The Veterans Administration (VA) defines MST as “psychological trauma, which in the judgment of a VA mental health professional, resulted from a physical assault of a sexual nature, battery of a sexual nature, or sexual harassment which occurred while the Veteran was serving on active duty of active duty for training.” The VA further defines sexual harassment as “repeated, unsolicited verbal or physical contact of a sexual nature which is threatening in nature” (Affairs, 2010). Male survivors of MST are only now beginning to speak about their experiences. Although women constitute by far the greater percentage of survivors of MST in the military, the number of men who have experienced this trauma is much larger than the number of women, since the military remains overwhelmingly male (Affairs, 2010). Indeed, the number of living veterans who experienced MST over the course of last seventy years is probably far greater than we could possibly estimate. Cultural attitudes towards gender and sexuality changed dramatically during that period, but mainstream culture has remained cramped by rigid gender norms. Although the entrance of women and very recent toleration for homosexuality in the armed forces has dramatically altered military culture, it remains hierarchical and masculinist (Burgess, Slattery, & Herlihy, 2013). Masculinism is the arbitrary elevation of all things masculine over all things feminine. Within military and civilian life, men’s experiences of MST are bound to differ from women’s.
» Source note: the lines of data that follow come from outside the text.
-- ==== Sys2Proof/Tests/Slice0.lean ====
section
/-! SUPPORT. The author's tests: a term that each check of WellFormed refuses; worked examples of the spec; single steps; and, for each
statement that has hypotheses, a state and operands that meet those of each of its clauses together. -/

namespace Sys2Proof.Tests

open Sys2Proof.Machine

set_option Elab.async false

/-! ### Small states -/

def t0 : TileId := 0
def a0 : At := ⟨t0, 0⟩
def a1 : At := ⟨t0, 1⟩
def after (o : Out) : State := match o with | .next s => s | _ => State.reset
/-- Strand 0 of tile 0 runs, with the line of its pc in the line buffer. -/
def running : State := State.reset.updStrand a0 fun r => { r with run := .running, lineBuf := some 0 }
def withTile (f : Tile → Tile) (s : State) : State := s.updTile t0 f
def withStrand (f : Strand → Strand) (s : State) : State := s.updStrand a0 f
def rf (rd rs1 rs2 : BitVec 5) : RF := { rd := rd, rs1 := rs1, rs2 := rs2 }
/-- A MEM warrant of quire 1 over the first 64 MiB, with the rights of bits 24 to 29 and derive. -/
def memW : Warrant := BitVec.ofNat 128 (1 + 1 * 2 ^ 4 + 0x3F * 2 ^ 24 + 2 ^ 31 + 16 * 2 ^ 32 + 1024 * 2 ^ 38)
def entry0 : TlbEntry := { page := 0, pages := 32, phys := 0, policy := .writeBack, isSeal := false, ro := false, nx := false }
def line0 : Line :=
  { tag := 0, valid := 15, dirty := 0, untouched := false, isSeal := false, data := 0x8877665544332211, weak := 0, torn := 0 }
/-- Tile 0 belongs to quire 1, sees `memW` in w0, translates the first 2 MiB and holds line 0. -/
def mapped : State :=
  withStrand (fun r => { r with wregs := Sparse.set 0 r.wregs 0 memW })
    (withTile (fun x => { x.setLine 0 0 (some line0) with assigned := true, quire := 1, tlb := [entry0] }) running)
def isOk : Paths → Bool
  | .ok _ => true | _ => false
def isFail : Paths → Bool
  | .fail .. => true | _ => false
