-- ==== Sys2Proof/Machine/Dispatch.lean ====
section
/-! DEFINITION. One arm per instruction: its own effect (spec/41 to 47), before the end-of-step part of R31. -/

namespace Sys2Proof.Machine

def exec (i : Instr) (s : State) : Host.Outcome State Fault Refusal :=
  match i with
  | .add d r => Sys2Proof.Machine.execAdd d r s
  | .sub d r => Sys2Proof.Machine.execSub d r s
  | .setret v => Sys2Proof.Machine.execSetret v s
  | .put d v => Sys2Proof.Machine.execPut d v s
  | .mov d r => Sys2Proof.Machine.execMov d r s
  | .putmem h l v => Sys2Proof.Machine.execPutmem h l v s
  | .push r => Sys2Proof.Machine.execPush r s
  | .pop r => Sys2Proof.Machine.execPop r s
  | .exit => Sys2Proof.Machine.execExit s
  | .nop => Sys2Proof.Machine.execNop s
  | .cmp a b => Sys2Proof.Machine.execCmp a b s
  | .jump h l => Sys2Proof.Machine.execJump h l s
  | .jz h l => Sys2Proof.Machine.execJz h l s
  | .call h l => Sys2Proof.Machine.execCall h l s
  | .ret => Sys2Proof.Machine.execRet s
  | .render => Sys2Proof.Machine.execRender s
  | .wait v => Sys2Proof.Machine.execWait v s
  | .reserved tag ops => Sys2Proof.Machine.execReserved tag ops s

end Sys2Proof.Machine
end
What are the bio-psycho-social-spiritual effects of this trauma in general? Consider some of these stories: Less than two weeks after Greg Jeloudov joined the army at the age of 35, fellow-soldiers gang-raped him in the shower at Fort Benning, Georgia. They didn’t like his Russian-Irish accent. They didn’t like his previous history as an actor. They called him a “commie faggot” and said, “We don’t like actors here.…We especially don’t like Russian and Irish actors.” (Duell, 2011). They beat and sodomized him in 2009, and now Mr. Jeloudov takes 13 different medicines as he struggles with PTSD, depression, nightmares, and thoughts of suicide. “Being a male victim is horrible,” Theodore James Skovranek told a reporter. In 2003 soldiers grabbed and held him down while another shoved his genitals in his face. He shrugged it off at the time, but said, “I walked around for a long time thinking: I don’t feel like a man. But I don’t feel like a woman either. So there’s just this void.”
In 1974, three Whitman Air Force Base servicemen jumped, beat, and sodomized Michael Matthews, who had just graduated from high school. Afraid to report the incident, Matthews became depressed and suicidal. His first two marriages foundered while he suffered in silence. “I lived with this beast in my head for nearly 30 years, before telling my wife and going for counseling” (Evans, 2012).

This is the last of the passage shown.